• **EXERCISE DIRECTIONS**
Below are the records; give again exactly the line with "s.opSeq := rfl", the line with "s.arr := rfl", and each line that lies between them, and nothing besides.

• **PROVIDED INFORMATION**

-- ==== Sys2Proof/Laws/State.lean ====
section
/-! SUPPORT. What each update of State leaves alone, field by field, and what it makes of the part it updates; the canonical form
of the memories under the named operations; and what a core's execution of its instruction comes to. -/

namespace Sys2Proof.Machine

/-! One lemma per update and field. -/

@[simp] theorem setReg_pending (s : State) (a : Nat) (v : W32) : (s.setReg a v).pending = s.pending := rfl
@[simp] theorem setReg_tick (s : State) (a : Nat) (v : W32) : (s.setReg a v).tick = s.tick := rfl
@[simp] theorem setReg_pins (s : State) (a : Nat) (v : W32) : (s.setReg a v).pins = s.pins := rfl
@[simp] theorem setReg_fuses (s : State) (a : Nat) (v : W32) : (s.setReg a v).fuses = s.fuses := rfl
@[simp] theorem setReg_power (s : State) (a : Nat) (v : W32) : (s.setReg a v).power = s.power := rfl
@[simp] theorem setReg_boot (s : State) (a : Nat) (v : W32) : (s.setReg a v).boot = s.boot := rfl
@[simp] theorem setReg_port (s : State) (a : Nat) (v : W32) : (s.setReg a v).port = s.port := rfl
@[simp] theorem setReg_ptp (s : State) (a : Nat) (v : W32) : (s.setReg a v).ptp = s.ptp := rfl
@[simp] theorem setReg_sess (s : State) (a : Nat) (v : W32) : (s.setReg a v).sess = s.sess := rfl
@[simp] theorem setReg_i3cSamples (s : State) (a : Nat) (v : W32) : (s.setReg a v).i3cSamples = s.i3cSamples := rfl
@[simp] theorem setReg_keys (s : State) (a : Nat) (v : W32) : (s.setReg a v).keys = s.keys := rfl
@[simp] theorem setReg_qps (s : State) (a : Nat) (v : W32) : (s.setReg a v).qps = s.qps := rfl
@[simp] theorem setReg_tasks (s : State) (a : Nat) (v : W32) : (s.setReg a v).tasks = s.tasks := rfl
@[simp] theorem setReg_cores (s : State) (a : Nat) (v : W32) : (s.setReg a v).cores = s.cores := rfl
@[simp] theorem setReg_mem (s : State) (a : Nat) (v : W32) : (s.setReg a v).mem = s.mem := rfl
@[simp] theorem setReg_dmem (s : State) (a : Nat) (v : W32) : (s.setReg a v).dmem = s.dmem := rfl
@[simp] theorem setReg_flash (s : State) (a : Nat) (v : W32) : (s.setReg a v).flash = s.flash := rfl
@[simp] theorem setReg_progs (s : State) (a : Nat) (v : W32) : (s.setReg a v).progs = s.progs := rfl
@[simp] theorem setReg_icache (s : State) (a : Nat) (v : W32) : (s.setReg a v).icache = s.icache := rfl
@[simp] theorem setReg_loads (s : State) (a : Nat) (v : W32) : (s.setReg a v).loads = s.loads := rfl
@[simp] theorem setReg_dome (s : State) (a : Nat) (v : W32) : (s.setReg a v).dome = s.dome := rfl
@[simp] theorem setReg_rgnChange (s : State) (a : Nat) (v : W32) : (s.setReg a v).rgnChange = s.rgnChange := rfl
@[simp] theorem setReg_arrivals (s : State) (a : Nat) (v : W32) : (s.setReg a v).arrivals = s.arrivals := rfl
@[simp] theorem setReg_tx (s : State) (a : Nat) (v : W32) : (s.setReg a v).tx = s.tx := rfl
@[simp] theorem setReg_draws (s : State) (a : Nat) (v : W32) : (s.setReg a v).draws = s.draws := rfl
@[simp] theorem setReg_errs (s : State) (a : Nat) (v : W32) : (s.setReg a v).errs = s.errs := rfl
@[simp] theorem setReg_enSpires (s : State) (a : Nat) (v : W32) : (s.setReg a v).enSpires = s.enSpires := rfl
@[simp] theorem setReg_ctxHeld (s : State) (a : Nat) (v : W32) : (s.setReg a v).ctxHeld = s.ctxHeld := rfl
@[simp] theorem setReg_outOfService (s : State) (a : Nat) (v : W32) : (s.setReg a v).outOfService = s.outOfService := rfl
@[simp] theorem setReg_ctrs (s : State) (a : Nat) (v : W32) : (s.setReg a v).ctrs = s.ctrs := rfl
@[simp] theorem setReg_clrDue (s : State) (a : Nat) (v : W32) : (s.setReg a v).clrDue = s.clrDue := rfl
@[simp] theorem setReg_waiters (s : State) (a : Nat) (v : W32) : (s.setReg a v).waiters = s.waiters := rfl
@[simp] theorem setReg_poolHeld (s : State) (a : Nat) (v : W32) : (s.setReg a v).poolHeld = s.poolHeld := rfl
@[simp] theorem setReg_ready (s : State) (a : Nat) (v : W32) : (s.setReg a v).ready = s.ready := rfl
@[simp] theorem setReg_entrySeq (s : State) (a : Nat) (v : W32) : (s.setReg a v).entrySeq = s.entrySeq := rfl
@[simp] theorem setReg_qos (s : State) (a : Nat) (v : W32) : (s.setReg a v).qos = s.qos := rfl
@[simp] theorem setReg_ops (s : State) (a : Nat) (v : W32) : (s.setReg a v).ops = s.ops := rfl
@[simp] theorem setReg_opSeq (s : State) (a : Nat) (v : W32) : (s.setReg a v).opSeq = s.opSeq := rfl
@[simp] theorem setReg_served (s : State) (a : Nat) (v : W32) : (s.setReg a v).served = s.served := rfl
@[simp] theorem setReg_streams (s : State) (a : Nat) (v : W32) : (s.setReg a v).streams = s.streams := rfl
@[simp] theorem setReg_reqs (s : State) (a : Nat) (v : W32) : (s.setReg a v).reqs = s.reqs := rfl
@[simp] theorem setReg_arr (s : State) (a : Nat) (v : W32) : (s.setReg a v).arr = s.arr := rfl
@[simp] theorem setReg_scales (s : State) (a : Nat) (v : W32) : (s.setReg a v).scales = s.scales := rfl
@[simp] theorem setReg_gscales (s : State) (a : Nat) (v : W32) : (s.setReg a v).gscales = s.gscales := rfl
@[simp] theorem setReg_tables (s : State) (a : Nat) (v : W32) : (s.setReg a v).tables = s.tables := rfl
@[simp] theorem setReg_genHigh (s : State) (a : Nat) (v : W32) : (s.setReg a v).genHigh = s.genHigh := rfl
@[simp] theorem setReg_batches (s : State) (a : Nat) (v : W32) : (s.setReg a v).batches = s.batches := rfl
@[simp] theorem setReg_exch (s : State) (a : Nat) (v : W32) : (s.setReg a v).exch = s.exch := rfl
@[simp] theorem setReg_rounds (s : State) (a : Nat) (v : W32) : (s.setReg a v).rounds = s.rounds := rfl
@[simp] theorem setReg_lookups (s : State) (a : Nat) (v : W32) : (s.setReg a v).lookups = s.lookups := rfl
@[simp] theorem setReg_applied (s : State) (a : Nat) (v : W32) : (s.setReg a v).applied = s.applied := rfl
@[simp] theorem setReg_form (s : State) (a : Nat) (v : W32) : (s.setReg a v).form = s.form := rfl
@[simp] theorem setReg_starts (s : State) (a : Nat) (v : W32) : (s.setReg a v).starts = s.starts := rfl
@[simp] theorem setReg_fanouts (s : State) (a : Nat) (v : W32) : (s.setReg a v).fanouts = s.fanouts := rfl
@[simp] theorem setReg_replay (s : State) (a : Nat) (v : W32) : (s.setReg a v).replay = s.replay := rfl
@[simp] theorem setReg_smd (s : State) (a : Nat) (v : W32) : (s.setReg a v).smd = s.smd := rfl
@[simp] theorem setReg_journal (s : State) (a : Nat) (v : W32) : (s.setReg a v).journal = s.journal := rfl
@[simp] theorem setReg_tests (s : State) (a : Nat) (v : W32) : (s.setReg a v).tests = s.tests := rfl
@[simp] theorem setReg_stops (s : State) (a : Nat) (v : W32) : (s.setReg a v).stops = s.stops := rfl
@[simp] theorem setReg_badBytes (s : State) (a : Nat) (v : W32) : (s.setReg a v).badBytes = s.badBytes := rfl
@[simp] theorem setReg_autoNext (s : State) (a : Nat) (v : W32) : (s.setReg a v).autoNext = s.autoNext := rfl
@[simp] theorem setReg_autoDrain (s : State) (a : Nat) (v : W32) : (s.setReg a v).autoDrain = s.autoDrain := rfl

• **OUTPUT BELOW**
@[simp] theorem setReg_opSeq (s : State) (a : Nat) (v : W32) : (s.setReg a v).opSeq = s.opSeq := rfl
@[simp] theorem setReg_served (s : State) (a : Nat) (v : W32) : (s.setReg a v).served = s.served := rfl
@[simp] theorem setReg_streams (s : State) (a : Nat) (v : W32) : (s.setReg a v).streams = s.streams := rfl
@[simp] theorem setReg_reqs (s : State) (a : Nat) (v : W32) : (s.setReg a v).reqs = s.reqs := rfl
@[simp] theorem setReg_arr (s : State) (a : Nat) (v : W32) : (s.setReg a v).arr = s.arr := rfl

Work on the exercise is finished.